Sunday, August 5, 2018

Student Choice

Mike Anderson LEARNING TO CHOOSE CHOOSING TO LEARN — The Key to Student Motivation & Achievement

I picked up Mike Anderson’s book Learning to Choose, Choosing to Learn: The Key to Student Motivation & Achievement because I needed to refine an instructional routine that has become ineffective for our learners. Creating a perfectly aligned blocked schedule for core content is a painstaking endeavor and one that can be posted for all to adhere to its unwavering time frames. What was missing in this traditional schedule was allocated time for students to have more choices in their learning and create meaningful projects that allow them to demonstrate and apply their new skills and understandings. For clarity purposes, this doesn’t mean student choice cannot occur during core content time, but I needed to understand the concept of choice at a higher level and to allocated more time during the instructional day for student choice to occur more often.  

Anderson just completed a blog post reviewing the three conditions needed to set up student choice including considering the learning environment, student ownership, and teaching our students how to learn. I highly recommend reading his blog post as a general overview on how to utilizing students choice as a pathway to motivating students to be owners of their own learning and even better reading the Learning to Choose, Choosing to Learn book in its entirety. In addition to these foundational conditions for student choice, my takeaway from Anderson’s book included an important reminder on the power language has when setting up opportunities for student choice. “Language is a primary vehicle for setting the tone of the room. If a teacher’s language is kind, sincere, supportive, and professional students feel safe. They also take their cue about how to treat others by how teachers talk to them” (p.36). I would add this applies to school leaders too.

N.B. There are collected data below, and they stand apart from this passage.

/-- Settles O50: the class and the depth select the cell, and an OTHER operand on a 1-bit destination counts as BLACK from the
midpoint. -/
theorem grayishTextResult : Obligations.GrayishTextResult := by
  refine ⟨fun p => decode_ofNat_of_some (decodeMode_text p), textBit_eq_one,
    fun s => ⟨exec_text_reserved, fun h0 => ?colour, fun h1 => ⟨fun hk => ?black, fun hk => ?white⟩⟩⟩
  case colour =>
    exact ⟨exec_text_colour (k := .black) h0, exec_text_colour (k := .white) h0, exec_text_colour (k := .other) h0⟩
  case black =>
    rcases hk with hs | ⟨hs, hc⟩
    · rw [exec_text_oneBit (k := .black) h1 hs]
      simp
    · rw [exec_text_oneBit (k := .other) h1 hs]
      simp [hc]
  case white =>
    rcases hk with hs | ⟨hs, hc⟩
    · rw [exec_text_oneBit (k := .white) h1 hs]
      simp
    · rw [exec_text_oneBit (k := .other) h1 hs]
      simp [Nat.not_le.mpr hc]

/-! ### The words of the modifier codes -/

/-- Base code b of modifier HILITE (30_encoding.md R78, R80). -/
theorem decode_hiliteCode {p : OverlapPolicy} {b : BitVec 4} (h : b.toNat ≤ 13 ∨ p = .hiliteFirst) :
    decode p (BitVec.ofNat 32 (b.toNat + 50)) = .ok (instrOfMode (baseMode b .hilite)) :=
  decode_ofNat_of_some (decodeMode_hilite h)

/-- Base code b of modifier DITHER (30_encoding.md R79, R80). -/
theorem decode_ditherCode {p : OverlapPolicy} {b : BitVec 4} (h : 2 ≤ b.toNat ∨ p = .ditherFirst) :
    decode p (BitVec.ofNat 32 (b.toNat + 64)) = .ok (instrOfMode (baseMode b .dither)) :=
  decode_ofNat_of_some (decodeMode_dither h)

/-- A mode code is the word of the instruction it decodes to. No code above 79 decodes, so this is a fact about a table of 80
codes. -/
theorem encode_of_decodeMode {p : OverlapPolicy} {m : Nat} {md : Mode} (h : decodeMode p m = some md) :
    encode (instrOfMode md) = BitVec.ofNat 32 m := by
  have table : ∀ m < 80, ∀ md ∈ decodeMode p m, encode (instrOfMode md) = BitVec.ofNat 32 m := by
    cases p <;> decide
  have hm := decodeMode_le h
  exact table m (by omega) md h

/-- No two words decode to one COMPOSITE (30_encoding.md R86). -/
theorem encode_of_decode_composite {p : OverlapPolicy} {w : Word} {i : Instr} {md : Mode} (hi : i.mode = some md)
    (h : decode p w = .ok i) : encode i = w := by
  rcases decode_cases p w with ⟨_, hd⟩ | ⟨hr, hc, md', hm, hd⟩ | ⟨_, _, _, hd⟩ | ⟨_, _, hd⟩ | ⟨_, _, hd⟩ | ⟨_, _, hd⟩ |
    ⟨_, _, hd⟩ | ⟨_, _, hd⟩ <;> rw [hd] at h <;> cases h
  · rw [encode_of_decodeMode hm, ← word_eq_mode hr hc]
  all_goals cases hi

/-- An instruction that one policy alone gives a code is decoded from its word, under that policy, and from nothing else
(30_encoding.md R80). -/
theorem decode_iff_of_one_policy {i : Instr} {md : Mode} {q : OverlapPolicy} (hi : i.mode = some md)
    (hq : ∀ p, i.wellFormed p = (p == q)) (hd : decode q (encode i) = .ok i) (p : OverlapPolicy) (w : Word) :
    decode p w = .ok i ↔ p = q ∧ w = encode i := by
  refine ⟨fun h => ⟨eq_of_beq (hq p ▸ wellFormed_of_decode h), (encode_of_decode_composite hi h).symm⟩, ?_⟩
  rintro ⟨rfl, rfl⟩
  exact hd
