-- ==== Sys2Proof/Machine/Engine.lean ====
section
/-! DEFINITION. The characteristic engine, exactly as R179 gives it, over the island's CH registers and its table in island
SRAM (R178-R180). -/

namespace Sys2Proof.Machine

/-- rdiv of R179: division rounded half away from zero, b > 0. -/
def rdiv (a : Int) (b : Nat) : Int :=
  let q := (a.natAbs + b / 2) / b
  if 0 ≤ a then (q : Int) else -(q : Int)

/-- sat16 of R179. -/
def sat16 (v : Int) : Int := clampInt (-32768) 32767 v

/-- One step of the integer square root: bit k of the root is set if its square still fits. -/
def isqrtBit (n r k : Nat) : Nat := if (r + 2 ^ k) * (r + 2 ^ k) ≤ n then r + 2 ^ k else r

/-- Bits k - 1 to 0 of the root, on top of r. -/
def isqrtFrom (n : Nat) : Nat → Nat → Nat
  | 0, r => r
  | k + 1, r => isqrtFrom n k (isqrtBit n r k)

/-- The largest integer whose square does not exceed n, for n below 2^64 (R179). -/
def isqrt (n : Nat) : Nat := isqrtFrom n 32 0

/-- A byte of island SRAM; a byte that nothing has written reads 0 (log entry 7). -/
def Island.byte (i : Island) (a : Nat) : Byte := sget (fun _ => 0) i.mem a

/-- A word of island SRAM (log entry 9). -/
def Island.word (i : Island) (a : Nat) : Word := bytesWord (i.byte a) (i.byte (a + 1)) (i.byte (a + 2)) (i.byte (a + 3))

/-- Table entry k: t[2j] in the upper, t[2j + 1] in the lower half of word j (R180). -/
def Island.tbl (i : Island) (k : Nat) : Int :=
  let w := i.word (fld (i.reg 0x90) 0 14 + 4 * (k / 2))
  if k % 2 = 0 then (w.extractLsb' 16 16).toInt else (w.extractLsb' 0 16).toInt

/-- Linear mode (R179). -/
def mapLinear (x0 x1 y0 y1 x : Int) : Int := y0 + rdiv ((y1 - y0) * (x - x0)) (x1 - x0).toNat

/-- Square-root mode (R179). -/
def mapSqrt (x0 x1 y0 y1 : Int) (cut : Nat) (x : Int) : Int :=
  if x - x0 ≤ 0 then y0
  else
    let f := (x - x0).toNat * 65536 / (x1 - x0).toNat
    if f < cut then y0 else y0 + rdiv ((y1 - y0) * (isqrt (f * 65536) : Int)) 65536

/-- Table mode (R179). -/
def mapTable (x0 x1 : Int) (t : Nat → Int) (x : Int) : Int :=
  let d := x - x0
  let s := x1 - x0
  if d ≤ 0 then t 0
  else if s ≤ d then t 32
  else
    let i := 32 * d.toNat / s.toNat
    t i + rdiv ((t (i + 1) - t i) * ((32 * d.toNat - i * s.toNat : Nat) : Int)) s.toNat

/-- The engine maps x by CHMODE (R179). X1 counts as at least X0 + 32, also where no slate word set it (log entry 24). -/
def Island.charMap (i : Island) (x : Int) : Int :=
  let x0 := (i.reg 0x84).toInt
  let x1 := max (i.reg 0x88).toInt (x0 + 32)
  let y0 := ((i.reg 0x8C).extractLsb' 16 16).toInt
  let y1 := ((i.reg 0x8C).extractLsb' 0 16).toInt
  sat16 (match fld (i.reg 0) 28 2 with
    | 1 => mapLinear x0 x1 y0 y1 x
    | 2 => mapSqrt x0 x1 y0 y1 (fld (i.reg 0x90) 16 16) x
    | 3 => mapTable x0 x1 i.tbl x
    | _ => x)

/-- Ticks of the engine's work on one result: linear, square root, table (R29, R178). -/
def engineTk : Nat → Nat
  | 1 => 8 | 2 => 16 | 3 => 12 | _ => 0

end Sys2Proof.Machine
end

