/-- Row 4 of R147: the level or duty of the programmed safe state (R264). -/
def Island.digSafe (i : Island) : BitVec 16 :=
  let (c, p) := i.safeState
  match c with
  | 1 => i.safe.held
  | 2 => if i.pers = .doPwm then p else p &&& 1
  | _ => 0

/-- The level (DO) or duty (DO_PWM) that R147 gives. -/
def Island.digTarget (i : Island) : BitVec 16 :=
  if i.dead then 0
  else if i.rungs.rung = 0 then 0
  else if i.digLatched then 0
  else if i.inSafe then i.digSafe
  else i.digBase

/-- P: the larger of PWM.PER, where 0 counts as 5 000, and the minimum of the rung (R149). -/
def Island.pwmPeriod (i : Island) : Nat :=
  max (if i.rungs.rung = 1 then 100000 else 5000) (max 5000 (fld (i.reg 0x60) 0 20))

/-- Itk of the on-phase of a duty in a period of P itk: floor(DUTY P / 65 536), an on-phase under 32 itk omitted, an off-phase
under 32 itk replaced by on (R149). -/
def onPhase (d : BitVec 16) (p : Nat) : Nat :=
  if d = 0xFFFF then p
  else
    let k := d.toNat * p / 65536
    if k < 32 then 0 else if p - k < 32 then p else k

/-- INRUSH window in ticks: 0 selects 976 (R150). -/
def Island.inrushTk (i : Island) : Nat := (if fld (i.reg 0) 16 10 = 0 then 976 else min 976 (fld (i.reg 0) 16 10)) * 2048

/-- The switch takes a level; every switch-on opens the inrush window, which a switch-off does not end (R150). -/
def State.setSwitch (s : State) (n : IslandNo) (b : Bool) : State :=
  let i := s.isl[n]
  if i.dout.sw = b then s
  else if b then
    ((s.cancel (.inrushEnd n)).modIsl n (fun i => { i with dout := { i.dout with sw := true, inrush := true, swAt := s.tick } })).owe
      i.inrushTk (.inrushEnd n)
  else s.modIsl n (fun i => { i with dout := { i.dout with sw := false, swAt := s.tick } })

/-- PWM periods stop with the switch off. -/
def State.pwmStop (s : State) (n : IslandNo) : State :=
  (((s.cancel (.pwmPeriodStart n)).cancel (.pwmPhaseEnd n)).modIsl n (fun i =>
    { i with dout := { i.dout with run := false, duty := 0 } })).setSwitch n false

/-- A PWM period starts with its on-phase (R149). EFF_PER shows its P, also when no period follows it, and 0 before the first (DESIGN
CHOICE, log entry 72). -/
def State.pwmStart (s : State) (n : IslandNo) : State :=
  let i := s.isl[n]
  let d := i.digTarget
  let p := i.pwmPeriod
  let k := onPhase d p
  let s := (s.cancel (.pwmPeriodStart n)).cancel (.pwmPhaseEnd n)
  let s := s.modIsl n (fun i => { i with dout := { i.dout with run := true, duty := d, effPer := BitVec.ofNat 20 p, phaseAt := s.tick } })
  let s := (s.setSwitch n (decide (k ≠ 0))).owe (2 * p) (.pwmPeriodStart n)
  if k = 0 ∨ k = p then s else s.owe (2 * k) (.pwmPhaseEnd n)

/-- The switch is off at once while its periods run on (R149). -/
def State.pwmOff (s : State) (n : IslandNo) : State :=
  ((s.cancel (.pwmPhaseEnd n)).modIsl n (fun i => { i with dout := { i.dout with duty := 0, phaseAt := s.tick } })).setSwitch n false

/-- ICK has no edge: HCK stands, or the first itk after a stop is still to come (R267). -/
def State.ickStands (s : State) : Bool :=
  !s.pow.hck || (match s.pow.resumeAt with | some t => decide (s.tick < t) || s.tick.getLsbD 0 | none => false)

/-- A hold or a safe state governs the switch: rows 4 and 5 of R147. -/
def Island.digHeld (i : Island) : Bool := i.inSafe || i.lane.force

/-- Periods may run: rows 1 to 3 of R147 do not hold the switch off, and EN is 1 where the last word governs (R147, R149). -/
def Island.pwmMay (i : Island) : Bool :=
  !i.dead && decide (i.rungs.rung ≠ 0) && !i.digLatched && (i.digHeld || i.cmd.en)

/-- The output stage of a digital island follows its demands. later: a new duty waits for the next period start, as after an
output word; where a hold or a safe state changes the duty, it takes effect at once, and a duty of 0 turns the switch off while the
periods run on (R149). Without ICK only 0xFFFF drives a PWM on (R267). -/
def State.digOutputs (s : State) (n : IslandNo) (later : Bool) : State :=
  let i := s.isl[n]
  let d := i.digTarget
  if i.pers = .doPwm then
    if !i.pwmMay then s.pwmStop n
    else if s.ickStands then (if i.inSafe ∨ !i.dout.run then (s.pwmStop n).setSwitch n (decide (d = 0xFFFF)) else s)
    else if !i.dout.run then s.pwmStart n
    else if later || decide (d = i.dout.duty) then s
    else if d = 0 then s.pwmOff n
    else s.pwmStart n
  else s.setSwitch n (decide (d ≠ 0))
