-- ==== Sys2Proof/Machine/Nvm.lean ====
section
/-! DEFINITION. The non-volatile store: its engine, the intent journal, bank images and marks, settings and retained counters
(R305-R327). -/

namespace Sys2Proof.Machine

/-! ## Flash -/

/-- No byte of the range is programmed (R306). -/
def State.blank (s : State) (a len : Nat) : Bool := s.nvm.mem.all (fun e => decide (e.1 < a ∨ a + len ≤ e.1))

/-- The range is erased. -/
def Nvm.eraseRange (v : Nvm) (a len : Nat) : Nvm := { v with mem := v.mem.filter (fun e => decide (e.1 < a ∨ a + len ≤ e.1)) }

/-- Bytes are programmed from an offset up. -/
def flashPut : List Host.Cell → Nat → List Byte → List Host.Cell
  | m, _, [] => m
  | m, a, b :: l => flashPut (sput (fun _ => (0xFF : Byte)) m a b) (a + 1) l

/-- The content of a range whose program or erase was cut is a free value (R310, R313, log entry 6). -/
def State.tear (s : State) (a len : Nat) : State :=
  { s with nvm := { s.nvm with mem := flashPut s.nvm.mem a ((List.range len).map (fun k => Config.nvmTorn s.free (a + k))) } }.freed

/-- Words of the store. -/
def State.flashWords (s : State) (a n : Nat) : List Word := (List.range n).map (fun k => s.flashWord (a + 4 * k))

/-- Bytes of the store. -/
def State.flashBytes (s : State) (a n : Nat) : List Byte := (List.range n).map (fun k => s.flash (a + k))

/-! ## Banks and images -/

/-- First offset of a bank (R305). -/
def bankBase (m : Member) : Bank → Nat
  | .bankA => 0 | .bankB => m.nvmAt 0xC_0000

def otherBank : Bank → Bank
  | .bankA => .bankB | .bankB => .bankA

/-- Image header word k of a bank (R318). -/
def State.img (s : State) (b : Bank) (k : Nat) : Word := s.flashWord (bankBase s.member b + 4 * k)

/-- Offset of mark k: 0 WRITTEN, 1 TRIAL, 2 CONFIRMED, 3 REJECTED (R319). -/
def markAt (m : Member) (b : Bank) (k : Nat) : Nat := bankBase m b + (m.nvmAt 0xC_0000 - 0x1000) + 32 * k

/-- A mark is present when its unit is not fully erased (R320). -/
def State.marked (s : State) (b : Bank) (k : Nat) : Bool := !s.blank (markAt s.member b k) 32

/-- The bank counts as BAD since the last boot (R320, R321). -/
def State.bad (s : State) : Bank → Bool
  | .bankA => s.nvm.badA | .bankB => s.nvm.badB

/-- NVM.BANKST of a bank (R320). -/
def State.bankSt (s : State) (b : Bank) : Nat :=
  if s.marked b 3 || s.bad b then 5
  else if s.img b 0 ≠ 0x5348494D then 0
  else if !s.marked b 0 then 1
  else if s.marked b 2 then 4
  else if s.marked b 1 then 3
  else 2

/-- GEN of a bank's image, 0 if EMPTY (R327). -/
def State.gen (s : State) (b : Bank) : Word := if s.bankSt b = 0 then 0 else s.img b 3

/-- The key of a slot that is SET. -/
def State.keyOf (s : State) (k : Nat) : Option (List Word) :=
  match s.slate.keys[(Fin.ofNat 8 k)] with
  | .set key => some key
  | _ => none

/-- The image's header passes its checks: MAGIC, FORMAT, MEMBER and LEN (R318, R319). -/
def State.headOk (s : State) (b : Bank) : Bool :=
  let len := (s.img b 2).toNat
  decide (s.img b 0 = 0x5348494D) && decide (fld (s.img b 1) 16 16 = 1) && decide (BitVec.ofNat 8 (fld (s.img b 1) 8 8) = s.member.code) &&
  decide (24 ≤ len) && decide (4 * len ≤ s.member.nvmAt 0xC_0000 - 0x1000)

/-- Ticks of the check of an image, at 8 tk per word; a header that fails ends it behind its three words (R319). Log entry 20. -/
def State.imageTk (s : State) (b : Bank) : Nat := 8 * (if s.headOk b then (s.img b 2).toNat else 3)

/-- The image passes its checks: MAGIC, FORMAT, MEMBER, LEN, CRC and MAC (R318, R319). -/
def State.imageOk (s : State) (b : Bank) : Bool :=
  let w1 := s.img b 1
  let len := (s.img b 2).toNat
  let auth := w1.getLsbD 4
  s.headOk b &&
  decide (crc32c (s.flashWords (bankBase s.member b) (len - 1)) = s.img b (len - 1)) &&
  (if auth then
     match s.keyOf (fld w1 0 3) with
     | some key => decide (hmac key (s.flashWords (bankBase s.member b) (len - 9)) = s.flashWords (bankBase s.member b + 4 * (len - 9)) 8)
     | none => false
   else !s.slate.authReq)

/-- SCHEMA of the slate inside a bank's image (R103, R318). -/
def State.bankSchema (s : State) (b : Bank) : BitVec 16 :=
  (s.flashWord (bankBase s.member b + 4 * (s.img b 4).toNat + 16)).extractLsb' 16 16

/-- WSEQ and MIG of a bank's WRITTEN mark (R319, log entry 30). -/
def State.wseq (s : State) (b : Bank) : Word := s.flashWord (markAt s.member b 0 + 8)
def State.mig (s : State) (b : Bank) : Bool := s.marked b 0 && (s.flashWord (markAt s.member b 0 + 12)).getLsbD 0

/-! ## Preconditions -/

/-- RES codes (R327). -/
inductive NvmRes where
  | done | busy | rate | temp | prot | align | notBlank | verify | abortStill | aborted | reclaimed | recovering | full | badImg
  | noSlate | priv
  deriving DecidableEq, Repr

The subtle use of the language teachers, support staff, and principals use makes an enormous impact on our students. Throughout Learning to Choose, Choosing to Learn Anderson reminders the reader exactly how we can change the use of our language to support more opportunities for students to make their own choices. Here are some of his examples I am adding to my list of refined instructional practices to help me continue to motivate our learners and empower their achievement.

Discipline Practices & Setting the Tone: (p. 37)
Avoid: Look at how well Marcus is cleaning up!
Try: Remember everyone should be cleaning up
Suggestions for Shifting Voice & Rethinking Praise: (p. 49)
Avoid: I’d love to see some great effort on this project.”
Try: “Some great effort will help your work really shine in this next project.”
Suggestions for Positive Feedback: (p. 50)
Avoid: “I love the way you are working as a team.”
Try: “You’re really working together as a team.”
Suggestions for Constructive Feedback: (p. 51)
Avoid: “I’m so disappointed in you. You could have done much better.”
Try: “I know you’re upset. Let’s think together about what you can do to improve this?
Suggested Language for Students as Learners: (p.70)
Avoid: This poem is amazing! You are such a talented writer.”
Try: “This poem has such depth of feeling with so few words! Tell me about how you wrote this?”
Suggestions for Guiding Students Thinking: (p. 101)
Avoid: “If you really want a challenge, this one is for you.”
Try: “Think about the level of challenge that is the best fit for you.”

School is starting in exactly four weeks from tomorrow. The start of the school year is such a critical time to return to building positive relationships with our students. I look forward to changing my words and my mindset and to model to our learners the power choice can have on their learning with additional allocated time in the instructional day for this to occur.